In one embodiment, the spring (pressure) force of the virtual compression spring (also) depends on a specified spring stiffness of the virtual compression spring, which in one embodiment may be set by an operator of the input device, and is determined in particular on the basis of a specified spring stiffness of this virtual spring, which may be set by an operator of the input device.

Additionally or alternatively, in one embodiment, the spring (pressure) force of the virtual compression spring (also) depends on a specified scaling between adjustments of the actuator and movements of the telerobotic robot, in particular the robot-fixed reference, which in one embodiment may be set by an operator of the input device, and is determined in particular on the basis of a specified scaling between adjustments of the actuator and movements of the telerobotic robot, in particular the robot-fixed reference, which in one embodiment may be set by an operator of the input device.

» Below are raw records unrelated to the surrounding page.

-- ==== Sys2Proof/Laws/State.lean ====
section
/-! SUPPORT. One lemma per field per named update of the state, each true by rfl. -/

namespace Sys2Proof.Machine

@[simp] theorem withEngine_eng (s : State) (e : Engine) : (s.withEngine e).eng = e := rfl
@[simp] theorem withEngine_cfg (s : State) (e : Engine) : (s.withEngine e).cfg = s.cfg := rfl
@[simp] theorem withEngine_resp (s : State) (e : Engine) : (s.withEngine e).resp = s.resp := rfl
@[simp] theorem withEngine_script (s : State) (e : Engine) : (s.withEngine e).script = s.script := rfl
@[simp] theorem withEngine_turnNo (s : State) (e : Engine) : (s.withEngine e).turnNo = s.turnNo := rfl
@[simp] theorem respond_eng (s : State) (v : Word) : (s.respond v).eng = s.eng := rfl
@[simp] theorem respond_cfg (s : State) (v : Word) : (s.respond v).cfg = s.cfg := rfl
@[simp] theorem respond_resp (s : State) (v : Word) : (s.respond v).resp = some v := rfl
@[simp] theorem respond_script (s : State) (v : Word) : (s.respond v).script = s.script := rfl
@[simp] theorem respond_turnNo (s : State) (v : Word) : (s.respond v).turnNo = s.turnNo := rfl

/-! The fields after `clearInterrupt`. -/

@[simp] theorem clearInterrupt_tgt (e : Engine) : (clearInterrupt e).tgt = e.tgt := rfl
@[simp] theorem clearInterrupt_cur (e : Engine) : (clearInterrupt e).cur = e.cur := rfl
@[simp] theorem clearInterrupt_dpf (e : Engine) : (clearInterrupt e).dpf = e.dpf := rfl
@[simp] theorem clearInterrupt_pc (e : Engine) : (clearInterrupt e).pc = e.pc := rfl
@[simp] theorem clearInterrupt_pw (e : Engine) : (clearInterrupt e).pw = e.pw := rfl
@[simp] theorem clearInterrupt_ps (e : Engine) : (clearInterrupt e).ps = e.ps := rfl
@[simp] theorem clearInterrupt_moveT (e : Engine) : (clearInterrupt e).moveT = e.moveT := rfl
@[simp] theorem clearInterrupt_ready (e : Engine) : (clearInterrupt e).ready = e.ready := rfl
@[simp] theorem clearInterrupt_remain (e : Engine) : (clearInterrupt e).remain = e.remain := rfl
@[simp] theorem clearInterrupt_frameCnt (e : Engine) : (clearInterrupt e).frameCnt = e.frameCnt := rfl
@[simp] theorem clearInterrupt_edge (e : Engine) : (clearInterrupt e).edge = e.edge := rfl
@[simp] theorem clearInterrupt_cursor (e : Engine) : (clearInterrupt e).cursor = e.cursor := rfl
@[simp] theorem clearInterrupt_tcnt (e : Engine) : (clearInterrupt e).tcnt = e.tcnt := rfl
@[simp] theorem clearInterrupt_tcmp (e : Engine) : (clearInterrupt e).tcmp = e.tcmp := rfl
@[simp] theorem clearInterrupt_ifl (e : Engine) : (clearInterrupt e).ifl = false := rfl
@[simp] theorem clearInterrupt_ie (e : Engine) : (clearInterrupt e).ie = e.ie := rfl
@[simp] theorem clearInterrupt_en (e : Engine) : (clearInterrupt e).en = e.en := rfl
@[simp] theorem clearInterrupt_underrun (e : Engine) : (clearInterrupt e).underrun = e.underrun := rfl
@[simp] theorem clearInterrupt_pout (e : Engine) : (clearInterrupt e).pout = e.pout := rfl
@[simp] theorem clearInterrupt_poe (e : Engine) : (clearInterrupt e).poe = e.poe := rfl

/-! The fields after `raiseUnderrun`. -/

@[simp] theorem raiseUnderrun_tgt (e : Engine) : (raiseUnderrun e).tgt = e.tgt := rfl
@[simp] theorem raiseUnderrun_cur (e : Engine) : (raiseUnderrun e).cur = e.cur := rfl
@[simp] theorem raiseUnderrun_dpf (e : Engine) : (raiseUnderrun e).dpf = e.dpf := rfl
@[simp] theorem raiseUnderrun_pc (e : Engine) : (raiseUnderrun e).pc = e.pc := rfl
@[simp] theorem raiseUnderrun_pw (e : Engine) : (raiseUnderrun e).pw = e.pw := rfl
@[simp] theorem raiseUnderrun_ps (e : Engine) : (raiseUnderrun e).ps = e.ps := rfl
@[simp] theorem raiseUnderrun_moveT (e : Engine) : (raiseUnderrun e).moveT = e.moveT := rfl
@[simp] theorem raiseUnderrun_ready (e : Engine) : (raiseUnderrun e).ready = e.ready := rfl
@[simp] theorem raiseUnderrun_remain (e : Engine) : (raiseUnderrun e).remain = e.remain := rfl
@[simp] theorem raiseUnderrun_frameCnt (e : Engine) : (raiseUnderrun e).frameCnt = e.frameCnt := rfl
@[simp] theorem raiseUnderrun_edge (e : Engine) : (raiseUnderrun e).edge = e.edge := rfl
@[simp] theorem raiseUnderrun_cursor (e : Engine) : (raiseUnderrun e).cursor = e.cursor := rfl
@[simp] theorem raiseUnderrun_tcnt (e : Engine) : (raiseUnderrun e).tcnt = e.tcnt := rfl
@[simp] theorem raiseUnderrun_tcmp (e : Engine) : (raiseUnderrun e).tcmp = e.tcmp := rfl
@[simp] theorem raiseUnderrun_ifl (e : Engine) : (raiseUnderrun e).ifl = e.ifl := rfl
@[simp] theorem raiseUnderrun_ie (e : Engine) : (raiseUnderrun e).ie = e.ie := rfl
@[simp] theorem raiseUnderrun_en (e : Engine) : (raiseUnderrun e).en = e.en := rfl
@[simp] theorem raiseUnderrun_underrun (e : Engine) : (raiseUnderrun e).underrun = true := rfl
@[simp] theorem raiseUnderrun_pout (e : Engine) : (raiseUnderrun e).pout = e.pout := rfl
@[simp] theorem raiseUnderrun_poe (e : Engine) : (raiseUnderrun e).poe = e.poe := rfl

/-! The fields after `countTick`. -/

@[simp] theorem countTick_tgt (e : Engine) : (countTick e).tgt = e.tgt := rfl
@[simp] theorem countTick_cur (e : Engine) : (countTick e).cur = e.cur := rfl
@[simp] theorem countTick_dpf (e : Engine) : (countTick e).dpf = e.dpf := rfl
@[simp] theorem countTick_pc (e : Engine) : (countTick e).pc = e.pc := rfl
@[simp] theorem countTick_pw (e : Engine) : (countTick e).pw = e.pw := rfl
@[simp] theorem countTick_ps (e : Engine) : (countTick e).ps = e.ps := rfl
@[simp] theorem countTick_moveT (e : Engine) : (countTick e).moveT = e.moveT := rfl
@[simp] theorem countTick_ready (e : Engine) : (countTick e).ready = e.ready := rfl
@[simp] theorem countTick_remain (e : Engine) : (countTick e).remain = e.remain := rfl
@[simp] theorem countTick_frameCnt (e : Engine) : (countTick e).frameCnt = e.frameCnt := rfl
@[simp] theorem countTick_edge (e : Engine) : (countTick e).edge = e.edge := rfl
@[simp] theorem countTick_cursor (e : Engine) : (countTick e).cursor = e.cursor := rfl
@[simp] theorem countTick_tcnt (e : Engine) : (countTick e).tcnt = e.tcnt + 1 := rfl
@[simp] theorem countTick_tcmp (e : Engine) : (countTick e).tcmp = e.tcmp := rfl
@[simp] theorem countTick_ifl (e : Engine) : (countTick e).ifl = (e.ifl || e.tcnt + 1 == e.tcmp) := rfl
@[simp] theorem countTick_ie (e : Engine) : (countTick e).ie = e.ie := rfl
@[simp] theorem countTick_en (e : Engine) : (countTick e).en = e.en := rfl
@[simp] theorem countTick_underrun (e : Engine) : (countTick e).underrun = e.underrun := rfl
@[simp] theorem countTick_pout (e : Engine) : (countTick e).pout = e.pout := rfl
@[simp] theorem countTick_poe (e : Engine) : (countTick e).poe = e.poe := rfl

In one embodiment, a particularly advantageous spring characteristic of the virtual spring or contact force component or the simulated contact can thereby be realized and, in one embodiment, teleoperation can be simplified and/or its reliability can be improved.

In one embodiment, commanding a movement of the telerobotic robot starting from the border in the direction of the impermissible region is suppressed during an actuation of the actuator for commanding this movement of the telerobotic robot or, in the event of an actuation of the actuator for commanding a movement of the telerobotic robot, a component of this movement starting from the border in the direction of the impermissible region is hidden or not commanded or only components of this movement are commanded in the direction of the permissible region and/or along the border.

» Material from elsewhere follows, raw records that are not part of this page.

-- ==== Sys2Proof/Laws/Sched.lean ====
section
/-! SUPPORT. The sort of a group, the times of the edges, and the fields of the entries SCHED writes. -/

namespace Sys2Proof.Machine

/-! The sort (43_schedule.md R142). -/

theorem sortsBefore_iff (k : Chan → Nat) (a b : Chan) :
    sortsBefore k a b = true ↔ k a < k b ∨ (k a = k b ∧ a < b) := by
  simp [sortsBefore]

theorem sortsBefore_total (k : Chan → Nat) (a b : Chan) (hne : a ≠ b) (h : ¬sortsBefore k a b = true) :
    sortsBefore k b a = true := by
  rw [sortsBefore_iff] at *
  have hv : a.val ≠ b.val := fun e => hne (Fin.ext e)
  simp only [Fin.lt_def] at *
  omega

theorem sortsBefore_trans (k : Chan → Nat) (a b c : Chan) (h1 : sortsBefore k a b = true)
    (h2 : sortsBefore k b c = true) : sortsBefore k a c = true := by
  rw [sortsBefore_iff] at *
  simp only [Fin.lt_def] at *
  omega

/-- Inserting into a sorted pair gives a sorted triple of the same channels. -/
theorem insertChannel_pair (k : Chan → Nat) (x y z : Chan) (hxy : x ≠ y) (hxz : x ≠ z)
    (h : sortsBefore k y z = true) :
    ∃ a b c : Chan, insertChannel k x [y, z] = [a, b, c] ∧ sortsBefore k a b = true ∧ sortsBefore k b c = true ∧
      [a, b, c].Perm [x, y, z] := by
  simp only [insertChannel]
  by_cases h1 : sortsBefore k x y = true
  · exact ⟨x, y, z, by simp [h1], h1, h, .refl _⟩
  · by_cases h2 : sortsBefore k x z = true
    · exact ⟨y, x, z, by simp [h1, h2], sortsBefore_total k x y hxy h1, h2, .swap x y [z]⟩
    · exact ⟨y, z, x, by simp [h1, h2], h, sortsBefore_total k x z hxz h2,
        (List.perm_append_comm (l₁ := [y, z]) (l₂ := [x]))⟩

theorem groupChannel_injective (g : Group) (i j : Fin 3) (h : groupChannel g i = groupChannel g j) : i = j := by
  simp only [groupChannel, Fin.mk.injEq] at h
  exact Fin.ext (by omega)

/-- The sorted order of a group: its three channels, each before the next. -/
theorem sortedGroup_sorted (k : Chan → Nat) (g : Group) :
    ∃ a b c : Chan, sortedGroup k g = [a, b, c] ∧ sortsBefore k a b = true ∧ sortsBefore k b c = true ∧
      [a, b, c].Perm [groupChannel g 0, groupChannel g 1, groupChannel g 2] := by
  have ne (i j : Fin 3) (h : i ≠ j) : groupChannel g i ≠ groupChannel g j :=
    fun e => h (groupChannel_injective g i j e)
  have h01 := ne 0 1 (by decide)
  have h02 := ne 0 2 (by decide)
  have h12 := ne 1 2 (by decide)
  by_cases h : sortsBefore k (groupChannel g 1) (groupChannel g 2) = true
  · obtain ⟨a, b, c, e, h1, h2, hp⟩ := insertChannel_pair k _ _ _ h01 h02 h
    exact ⟨a, b, c, by simpa [sortedGroup, insertChannel, h] using e, h1, h2, hp⟩
  · obtain ⟨a, b, c, e, h1, h2, hp⟩ := insertChannel_pair k _ _ _ h02 h01 (sortsBefore_total k _ _ h12 h)
    exact ⟨a, b, c, by simpa [sortedGroup, insertChannel, h] using e, h1, h2, hp.trans (.cons _ (.swap _ _ []))⟩

/-- The sorted channels belong to their group. -/
theorem sortedChannel_group (k : Chan → Nat) (g : Group) (i : Fin 3) : (sortedChannel k g i).val / 3 = g.val := by
  obtain ⟨a, b, c, e, _, _, hp⟩ := sortedGroup_sorted k g
  have hm : sortedChannel k g i ∈ [a, b, c] := by
    unfold sortedChannel; rw [e]; fin_cases i <;> simp
  have hm' := hp.mem_iff.mp hm
  simp only [groupChannel, List.mem_cons, List.not_mem_nil, or_false, Fin.ext_iff] at hm'
  rcases hm' with h | h | h <;> rw [h] <;> simp <;> omega

/-- The sorted order is strict in the position. -/
theorem sortedChannel_before (k : Chan → Nat) (g : Group) (i j : Fin 3) (h : i < j) :
    sortsBefore k (sortedChannel k g i) (sortedChannel k g j) = true := by
  obtain ⟨a, b, c, e, h1, h2, _⟩ := sortedGroup_sorted k g
  have h3 := sortsBefore_trans k a b c h1 h2
  unfold sortedChannel; rw [e]
  fin_cases i <;> fin_cases j <;> first | exact absurd h (by decide) | simpa

theorem sortedChannel_key_le (k : Chan → Nat) (g : Group) (i j : Fin 3) (h : i ≤ j) :
    k (sortedChannel k g i) ≤ k (sortedChannel k g j) := by
  rcases lt_or_eq_of_le h with h | rfl
  · have := (sortsBefore_iff k _ _).mp (sortedChannel_before k g i j h)
    omega
  · exact le_rfl

theorem sortedChannel_injective (k : Chan → Nat) (g : Group) (i j : Fin 3)
    (h : sortedChannel k g i = sortedChannel k g j) : i = j := by
  by_contra hne
  have irrefl (a : Chan) : ¬sortsBefore k a a = true := by simp [sortsBefore]
  rcases lt_or_gt_of_ne hne with hl | hl
  · exact irrefl _ (h ▸ sortedChannel_before k g i j hl)
  · exact irrefl _ (h ▸ sortedChannel_before k g j i hl)

/-- Every channel of a group has a sorted position. -/
theorem sortedChannel_surjective (k : Chan → Nat) (g : Group) (c : Chan) (h : c.val / 3 = g.val) :
    ∃ i, sortedChannel k g i = c := by
  obtain ⟨a, b, d, e, _, _, hp⟩ := sortedGroup_sorted k g
  have hc : c ∈ [groupChannel g 0, groupChannel g 1, groupChannel g 2] := by
    simp only [groupChannel, List.mem_cons, List.not_mem_nil, or_false, Fin.ext_iff]
    simp; omega
  have hm := hp.mem_iff.mpr hc
  simp only [List.mem_cons, List.not_mem_nil, or_false] at hm
  rcases hm with rfl | rfl | rfl
  · exact ⟨0, by simp [sortedChannel, e]⟩
  · exact ⟨1, by simp [sortedChannel, e]⟩
  · exact ⟨2, by simp [sortedChannel, e]⟩

/-! The keys and the times (43_schedule.md R141, R143 to R146). -/

/-- A key lies in MIN_PULSE - 1 to MAX_PULSE + 1 (43_schedule.md R141). -/
theorem key_bounds (p : Config.Params) (e : Engine) (c : Chan) :
    p.minPulse - 1 ≤ key p e c ∧ key p e c ≤ p.maxPulse + 1 := by
  have h := p.ok
  unfold key keyOfWidth
  split
  · omega
  · split <;> omega

/-- The six times of a group and the time after them (43_schedule.md R145, R146). -/
theorem edgeTime_rise (p : Config.Params) (k : Chan → Nat) (g : Group) (i : Fin 3) (j : EdgeIdx)
    (hj : j.val = 6 * g.val + i.val) :
    edgeTime p k j = 3000 * g.val + p.risingEdgeSpacing * i.val ∧ edgeChannel k j = sortedChannel k g i ∧
      edgeFalls j = false := by
  have hi := i.isLt
  have h1 : edgeGroup j = g := Fin.ext (by simp [edgeGroup]; omega)
  have h2 : edgePosition j = i := Fin.ext (by simp [edgePosition]; omega)
  have h3 : edgeFalls j = false := by simp [edgeFalls]; omega
  simp [edgeTime, edgeChannel, h1, h2, h3, Config.groupSlotTicks]

theorem edgeTime_fall (p : Config.Params) (k : Chan → Nat) (g : Group) (i : Fin 3) (j : EdgeIdx)
    (hj : j.val = 6 * g.val + 3 + i.val) :
    edgeTime p k j = 3000 * g.val + p.risingEdgeSpacing * i.val + k (sortedChannel k g i) ∧
      edgeChannel k j = sortedChannel k g i ∧ edgeFalls j = true := by
  have hi := i.isLt
  have h1 : edgeGroup j = g := Fin.ext (by simp [edgeGroup]; omega)
  have h2 : edgePosition j = i := Fin.ext (by simp [edgePosition]; omega)
  have h3 : edgeFalls j = true := by simp [edgeFalls]; omega
  simp [edgeTime, edgeChannel, h1, h2, h3, Config.groupSlotTicks]

/-- Every entry is a rising or a falling edge of one group and position. -/
theorem edgeIdx_cases (j : EdgeIdx) :
    ∃ (g : Group) (i : Fin 3), j.val = 6 * g.val + i.val ∨ j.val = 6 * g.val + 3 + i.val := by
  have := j.isLt
  refine ⟨⟨j.val / 6, by omega⟩, ⟨j.val % 3, by omega⟩, ?_⟩
  simp only
  omega

/-- The edge after entry j comes at least RISING_EDGE_SPACING later (43_schedule.md R149). -/
theorem edgeTime_add_spacing_le (p : Config.Params) (e : Engine) (j : EdgeIdx) :
    edgeTime p (key p e) j + p.risingEdgeSpacing ≤ nextEdgeTime p (key p e) j ∧
      nextEdgeTime p (key p e) j ≤ 20000 := by
  have hok := p.ok
  obtain ⟨g, i, hj⟩ := edgeIdx_cases j
  have hg := g.isLt
  have hi := i.isLt
  have kb := fun c => key_bounds p e c
  generalize hk : key p e = k at *
  have b0 := kb (sortedChannel k g 0)
  have b1 := kb (sortedChannel k g 1)
  have b2 := kb (sortedChannel k g 2)
  have o01 := sortedChannel_key_le k g 0 1 (by decide)
  have o12 := sortedChannel_key_le k g 1 2 (by decide)
  have gs : Config.groupSlotTicks = 3000 := rfl
  have dl : Config.dispatchLatency = 0 := rfl
  have i0 : ((0 : Fin 3) : Nat) = 0 := rfl
  have i1 : ((1 : Fin 3) : Nat) = 1 := rfl
  have i2 : ((2 : Fin 3) : Nat) = 2 := rfl
  rcases hj with hj | hj
  · have hnext (h : j.val + 1 < 24) : nextEdgeTime p k j = edgeTime p k ⟨j.val + 1, h⟩ := by
      simp [nextEdgeTime, h]
    rw [hnext (by omega), (edgeTime_rise p k g i j hj).1]
    have : i = 0 ∨ i = 1 ∨ i = 2 := by omega
    rcases this with rfl | rfl | rfl
    · rw [(edgeTime_rise p k g 1 _ (by simp; omega)).1]; simp only [i0, i1]; omega
    · rw [(edgeTime_rise p k g 2 _ (by simp; omega)).1]; simp only [i1, i2]; omega
    · rw [(edgeTime_fall p k g 0 _ (by simp; omega)).1]; simp only [i0, i2]; omega
  · rw [(edgeTime_fall p k g i j hj).1]
    have : i = 0 ∨ i = 1 ∨ i = 2 := by omega
    by_cases h : j.val + 1 < 24
    · have hnext : nextEdgeTime p k j = edgeTime p k ⟨j.val + 1, h⟩ := by simp [nextEdgeTime, h]
      rw [hnext]
      rcases this with rfl | rfl | rfl
      · rw [(edgeTime_fall p k g 1 _ (by simp; omega)).1]; simp only [i0, i1]; omega
      · rw [(edgeTime_fall p k g 2 _ (by simp; omega)).1]; simp only [i1, i2]; omega
      · rw [(edgeTime_rise p k ⟨g.val + 1, by omega⟩ 0 _ (by simp; omega)).1]; simp only [i0, i2]; omega
    · have hnext : nextEdgeTime p k j = 20000 := by simp [nextEdgeTime, h, Config.frameTicks]
      rw [hnext]
      rcases this with rfl | rfl | rfl <;> simp only [i0, i1, i2] at * <;> omega

/-! The entries SCHED writes (43_schedule.md R147). -/

theorem sched_entryChan (p : Config.Params) (e : Engine) (j : EdgeIdx) :
    entryChan (sched p e) j = (edgeChannel (key p e) j).val := by
  have := (edgeChannel (key p e) j).isLt
  simp only [entryChan, sched_edge, Fin.getElem_fin, Vector.getElem_ofFn, schedEntry, chField_edgeBits, Fin.eta,
    BitVec.toNat_ofNat]
  omega

theorem sched_entrySets (p : Config.Params) (e : Engine) (j : EdgeIdx) :
    entrySets (sched p e) j = edgeSets p (key p e) j := by
  simp [entrySets, schedEntry]

/-- DT is the time to the following edge (43_schedule.md R146). -/
theorem sched_entryTicks (p : Config.Params) (e : Engine) (j : EdgeIdx) :
    edgeTime p (key p e) j + entryTicks (sched p e) j = nextEdgeTime p (key p e) j := by
  have h := edgeTime_add_spacing_le p e j
  simp only [entryTicks, sched_edge, Fin.getElem_fin, Vector.getElem_ofFn, schedEntry, dtField_edgeBits, Fin.eta,
    BitVec.toNat_ofNat]
  omega

end Sys2Proof.Machine
end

As a result, in one embodiment, the teleoperation can be improved, in particular an environment of the telerobotic robot can be protected and/or controlling the telerobotic robot by an operator can be improved, in particular guided, using the input device.

In one embodiment, the target force comprises a force feedback component which depends on an external force acting on or at the telerobotic robot, in a further development on or at its robot-fixed reference, which emulates said external force in one embodiment and emulates it in a scaled manner in a further development.

In one embodiment, the external force on or at the telerobotic robot is determined by means of at least one distal or end effector-side force sensor of the telerobotic robot and/or, preferably model-based, on the basis of joint forces of the telerobotic robot.

As a result, in one embodiment, advantageous haptic feedback can be realized and the teleoperation can thereby be improved, preferably the operator can control the telerobotic robot (more) easily, (more) reliably, (more) precisely, (more) ergonomically and/or (more) intuitively.

In one embodiment, the desired force comprises a damping component which depends on an adjustment speed of the actuator, which in one embodiment is directed in the opposite direction.

As a result, in one embodiment, the operator can control the telerobotic robot (more) easily, (more) reliably, (more) precisely, and/or (more) ergonomically.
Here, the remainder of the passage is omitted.